Cette double signature et ratification de la France et de l’Ukraine à cette convention donne à l’Arcom « une base juridique pour exiger d’Eutelsat qu’il cesse la diffusion de ces chaînes ». Ce qu’elle a fait le 14 décembre. La décision de l’Arcom inclut les territoires capturés en 2022 lors de l’invasion russe, ainsi que les zones prises en 2014 lors d’une première offensive, dont la Crimée.
Le jour même de la délibération de l’Arcom, Eutelsat a émis un communiqué pour annoncer sa mise en conformité avec cette décision : « Eutelsat n’interviendra plus dans la diffusion des trois chaînes de télévision sanctionnées ». Eutelsat rappelle qu’elle met systématiquement en œuvre les décisions de l’autorité. Elle n’avait pas bougé avant, faute de délibération dans ce sens.

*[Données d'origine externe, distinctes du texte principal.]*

-- ==== Sys2Proof/Tests/Slice0.lean ====
section
/-! SUPPORT. Small tests. Every expected value is written out from spec/: the encoding of 30_encoding.md,
the vectors of 95_test_vectors.md (section and row named), or a rule's example. The last part gives, for
each statement with hypotheses, a state and operands that meet them. -/

namespace Sys2Proof.Tests

open Sys2Proof Sys2Proof.Machine Sys2Proof.Claims

/-! ## Well-formedness: one ill-formed term for each check -/

theorem test_wf_reserved_field_refused : wellFormedWord 0x2164000000C8#48 = false := by decide
theorem test_wf_opcode_zero_refused : wellFormedWord 0x000000000000#48 = false := by decide
theorem test_wf_opcode_twelve_refused : wellFormedWord 0xC00000000000#48 = false := by decide
theorem test_wf_legal_words_taken :
    wellFormedWord 0x100000000000#48 = true ∧ wellFormedWord 0xB0FFFFFFFFFF#48 = true := by decide
theorem test_wf_first_literal_refused : (Asm.add 256 0).wellFormed = false := by decide
theorem test_wf_second_literal_refused : (Asm.add 0 256).wellFormed = false := by decide
theorem test_wf_unary_literal_refused : (Asm.sin 256).wellFormed = false := by decide
theorem test_wf_every_command : (Instr.div 10#8 0#8).wellFormed = true := by decide

/-! ## Decoding: a word for every constructor, fields written out (30_encoding.md R70, R72) -/

-- OP 0001, RSV 0000, B ignored (set to ones), A[31:8] ignored (set to ones), a = 0xA5
theorem test_decode_neg : decode 0x10FFFFFFFFA5#48 = .ok (.neg 0xA5#8) := by decide
-- OP 0010, RSV 0000, b = 0x64, a = 0xC8 (R80's example), A[31:8] set (95 §2.5)
theorem test_decode_add : decode 0x2064FFFFFFC8#48 = .ok (.add 200#8 100#8) := by decide
-- OP 0011, b = 1, a = 0 (R103's example)
theorem test_decode_sub : decode 0x300100000000#48 = .ok (.sub 0#8 1#8) := by decide
-- the first writing of R103's example (90_conflicts.md C9) is SUB 0, 16
theorem test_decode_sub_misplaced : decode 0x301000000000#48 = .ok (.sub 0#8 16#8) := by decide
theorem test_decode_mul : decode 0x40110000000F#48 = .ok (.mul 15#8 17#8) := by decide
theorem test_decode_div : decode 0x5002000000FF#48 = .ok (.div 255#8 2#8) := by decide
theorem test_decode_rem : decode 0x6010000000FF#48 = .ok (.rem 255#8 16#8) := by decide
theorem test_decode_cmp : decode 0x7001000000FF#48 = .ok (.cmp 255#8 1#8) := by decide
theorem test_decode_sin : decode 0x800000000004#48 = .ok (.sin 4#8) := by decide
theorem test_decode_cos : decode 0x900000000020#48 = .ok (.cos 32#8) := by decide
theorem test_decode_torad : decode 0xA000000000FF#48 = .ok (.torad 255#8) := by decide
-- B ignored (95 §2.5)
theorem test_decode_fromrad : decode 0xB0FF3FC90FDB#48 = .ok (.fromrad 0x3FC90FDB#32) := by decide
theorem test_decode_reserved_opcodes :
    decode 0x0#48 = .error (.reservedOpcode 0x0#4) ∧
    decode 0xF00000000000#48 = .error (.reservedOpcode 0xF#4) := by decide
-- RSV is decided first (95 §2.5)
theorem test_decode_reserved_field :
    decode 0x8FF0FFFFFF40#48 = .error (.reservedField 0xF#4) := by decide
theorem test_encode_examples :
    encode (.add 200#8 100#8) = 0x2064000000C8#48 ∧ encode (.sin 64#8) = 0x800000000040#48 ∧
    encode (.fromrad 0x3FC90FDB#32) = 0xB0003FC90FDB#48 := by decide
theorem test_table_word : decodeTableWord 48 0x700000000000 = some (.cmp 0#8 0#8) := by decide

/-! ## One step from reset: RESULT, STATUS and RSP_VALID after a word (95 §2.1 to §2.3, §2.5) -/

/-- RESULT, STATUS and RSP_VALID of an outcome. -/
def registers (o : Host.Outcome State Fault Refusal) : Option (Word × StatusCode × Bool) :=
  match o with
  | .next t => some (t.result, t.status, t.rspValid)
  | _ => none

/-- STATUS and the failure record of an outcome. -/
def failureOf (o : Host.Outcome State Fault Refusal) : Option (StatusCode × List Failure) :=
  match o with
  | .next t => some (t.status, t.failures)
  | _ => none

/-- One step that presents the word, from reset. -/
def stepWord (w : Nat) : Host.Outcome State Fault Refusal := step (State.reset.withFetchWord 48 w)

theorem test_neg_128 : registers (stepWord 0x100000000080) = some (0x80#32, 0#2, true) := by decide
theorem test_neg_1 : registers (stepWord 0x100000000001) = some (0xFF#32, 0#2, true) := by decide
theorem test_add_wraps : registers (stepWord 0x2064FFFFFFC8) = some (0x2C#32, 0#2, true) := by decide
theorem test_sub_wraps : registers (stepWord 0x30FF00000080) = some (0x81#32, 0#2, true) := by decide
theorem test_sub_order : registers (stepWord 0x3064000000C8) = some (0x64#32, 0#2, true) := by decide
theorem test_mul_wraps : registers (stepWord 0x40FF000000FF) = some (0x01#32, 0#2, true) := by decide
theorem test_div : registers (stepWord 0x5002000000FF) = some (0x7F#32, 0#2, true) := by decide
theorem test_div_by_zero :
    failureOf (stepWord 0x50000000000A) = some (1#2, [.divzero]) := by decide
theorem test_rem : registers (stepWord 0x600700000064) = some (0x02#32, 0#2, true) := by decide
theorem test_rem_by_zero :
    failureOf (stepWord 0x600000000000) = some (1#2, [.divzero]) := by decide
theorem test_cmp_gt_across_the_seam :
    registers (stepWord 0x7001000000FF) = some (4#32, 0#2, true) := by decide
theorem test_cmp_lt_and_eq :
    registers (stepWord 0x70FF00000000) = some (2#32, 0#2, true) ∧
    registers (stepWord 0x700700000007) = some (1#32, 0#2, true) := by decide
theorem test_sin_193 : registers (stepWord 0x8000000000C1) = some (0xBF7FEC43#32, 0#2, true) := by
  decide
theorem test_sin_128_is_negative_zero :
    registers (stepWord 0x800000000080) = some (0x80000000#32, 0#2, true) := by decide
theorem test_cos_63 : registers (stepWord 0x90000000003F) = some (0x3CC90AB0#32, 0#2, true) := by
  decide
theorem test_cos_191 : registers (stepWord 0x9000000000BF) = some (0xBCC90AB0#32, 0#2, true) := by
  decide
theorem test_torad_255 : registers (stepWord 0xA000000000FF) = some (0x40C846CB#32, 0#2, true) := by
  decide
-- −π/2: the product is −255.00002, and −255 wraps to 1
theorem test_fromrad_negative :
    registers (stepWord 0xB000BFC90FDB) = some (1#32, 0#2, true) := by decide
theorem test_fromrad_tie_and_nan :
    registers (stepWord 0xB0003B49D9B4) = some (1#32, 0#2, true) ∧
    registers (stepWord 0xB000FFC00000) = some (0#32, 0#2, true) := by decide
theorem test_illegal_before_divzero :
    failureOf (stepWord 0x510000000000) = some (2#2, [.illegal]) := by decide

/-! ## binary32 (95 §2.3.1) -/

theorem test_fmul_subnormal : fmul 0x80000001#32 0x4322568A#32 = 0x800000A2#32 := by decide
theorem test_fmul_rounds : fmul 0x3FC90FDB#32 0x4322568A#32 = 0x437F0001#32 := by decide
theorem test_rounding_modes :
    roundToInt .halfAwayFromZero 0xBF000000#32 = -1 ∧ roundToInt .halfEven 0xBF000000#32 = 0 ∧
    roundToInt .halfEven 0x3FC00000#32 = 2 ∧ roundToInt .towardZero 0xBFC00000#32 = -1 := by decide

/-! ## Host events (70_reset_and_hazards.md, 60_exceptions.md) -/

/-- One step of the event, from a state. -/
def stepEvent (e : HostEvent) (s : State) : Host.Outcome State Fault Refusal :=
  step (withInputs s [e])

/-- A state after one response: RESULT 7, STATUS OK. -/
def afterResponse : State := completeOk 7#32 State.reset

theorem test_reset_beats_command :
    registers (stepEvent (.edge { rst := true, cmdValid := true, cmd := 0x800000000040#48 })
      afterResponse) = some (0#32, 0#2, false) := by decide
theorem test_idle_holds_result :
    registers (stepEvent (.edge { rst := false, cmdValid := false, cmd := 0x800000000040#48 })
      afterResponse) = some (7#32, 0#2, false) := by decide
theorem test_stopped_clock_holds :
    registers (stepEvent .clockStopped afterResponse) = some (7#32, 0#2, true) := by decide

/-- What the host has read. -/
def samplesOf (o : Host.Outcome State Fault Refusal) : Option (List HostRead) :=
  match o with
  | .next t => some t.samples
  | _ => none

theorem test_read_before_response_is_recorded_without_value :
    samplesOf (stepEvent .sample State.reset) = some [.early false] := by decide
theorem test_poll_before_response_is_no_failure :
    samplesOf (stepEvent .pollValid State.reset) = some [.valid false] := by decide
theorem test_read_after_response :
    samplesOf (stepEvent .sample afterResponse) =
      some [.response { valid := true, result := 7#32, status := 0#2 }] := by decide

/-! ## The assembler (30_encoding.md R79 to R81) -/

theorem test_assemble_add_text :
    assembleText "ADD 200, 100".toList = some [0x2064000000C8#48] := by decide
theorem test_assemble_hex_angle :
    assembleText "SUB 0x00, 0xFF".toList = some [0x30FF00000000#48] := by decide
theorem test_assemble_pattern :
    assembleText "FROMRAD 0x3FC90FDB".toList = some [0xB0003FC90FDB#48] := by decide
theorem test_assemble_nan : assembleText "FROMRAD nan".toList = some [0xB0007FC00000#48] := by decide
-- the values and patterns of 95 §2.3.1
theorem test_assemble_decimal :
    assembleText "FROMRAD 0.01".toList = some [0xB0003C23D70A#48] ∧
    assembleText "FROMRAD -1e6".toList = some [0xB000C9742400#48] := by decide
theorem test_assemble_polar :
    assembleText "POLAR 32".toList = some [0x900000000020#48, 0x800000000020#48] := by decide
theorem test_assemble_one : assembleText "ONE".toList = some [0x200000000001#48] := by decide
theorem test_assemble_refuses :
    assembleText "NEG 256".toList = none ∧ assembleText "FROMRAD 1".toList = none ∧
    assembleText "ADD 1".toList = none := by decide

/-! ## Witnesses: the hypotheses of each statement can be met -/

/-- A state that presents a word next. -/
def presenting (w : CmdWord) : State := withInputs afterResponse [present w]

theorem witness_reset_edge_with_command_then_read : ∃ s : State, ∃ t,
    s.inputs = .edge { rst := true, cmdValid := true, cmd := 0x800000000040#48 } :: [.sample] ∧
      step s = .next t := ⟨withInputs afterResponse _, _, rfl, rfl⟩

theorem witness_presenting (w : CmdWord) : (presenting w).booted = true ∧
    (presenting w).inputs = .edge { rst := false, cmdValid := true, cmd := w } :: [] := ⟨rfl, rfl⟩

theorem witness_edge_reset_accept_idle : ∃ s₁ s₂ s₃ : State, ∃ p₁ p₂ p₃,
    (s₁.inputs = .edge p₁ :: [] ∧ p₁.rst = true) ∧
    (s₂.inputs = .edge p₂ :: [] ∧ s₂.booted = true ∧ p₂.rst = false ∧ p₂.cmdValid = true) ∧
    (s₃.inputs = .edge p₃ :: [] ∧ s₃.booted = true ∧ p₃.rst = false ∧ p₃.cmdValid = false) :=
  ⟨withInputs State.reset [.edge ⟨true, true, 0⟩], withInputs State.reset [.edge ⟨false, true, 0⟩],
    withInputs State.reset [.edge ⟨false, false, 0⟩], _, _, _, ⟨rfl, rfl⟩, ⟨rfl, rfl, rfl, rfl⟩,
    ⟨rfl, rfl, rfl, rfl⟩⟩

theorem witness_step_runs_both_clauses :
    decode 0x2064000000C8#48 = .ok (.add 200#8 100#8) ∧
    decode 0xC00000000000#48 = .error (.reservedOpcode 0xC#4) := by decide

theorem witness_presented_step (w : CmdWord) : ∃ t, step (presenting w) = .next t := by
  unfold presenting step withInputs present
  show ∃ t, clockEdge _ _ = .next t
  unfold clockEdge acceptWord
  simp only [Bool.false_eq_true, ↓reduceIte, Bool.not_true, afterResponse, completeOk, State.reset]
  cases decode w with
  | ok i => cases i <;> exact ⟨_, rfl⟩
  | error e => exact ⟨_, rfl⟩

De fait, c’est un très bon coup obtenu par Reporters Sans Frontières, puisque le coup est non seulement porté en Ukraine, mais aussi en Russie. Cela étant, cela ne va pas empêcher totalement Rossiya 1, Perviy Kanal et NTV de continuer à diffuser en Russie et de relayer la propagande du Kremlin sur la prétendue « opération spéciale ». D’autres canaux de diffusion existent.
« Un grand succès pour RSF . L’Arcom_fr a demandé aujourd’hui à Eutelsat de cesser la diffusion de trois chaînes de propagande russes. Le journalisme avait été retiré des bouquets. La décision a une importance majeure et peut-être historique », a salué Christophe Deloire, le secrétaire général de Reporters Sans Frontières, dans un message publié le 14 décembre.
Le poids d’Eutelsat dans la diffusion, en Russie, de ces trois chaînes de télévision n’est pas communiqué. RSF signale que ce sont trois chaînes ayant une visibilité conséquente dans le pays : ensemble, elles touchent environ 25 % des ménages du pays. C’est une « victoire dans la lutte contre la propagande et une victoire pour le droit à l’information », tranche RSF.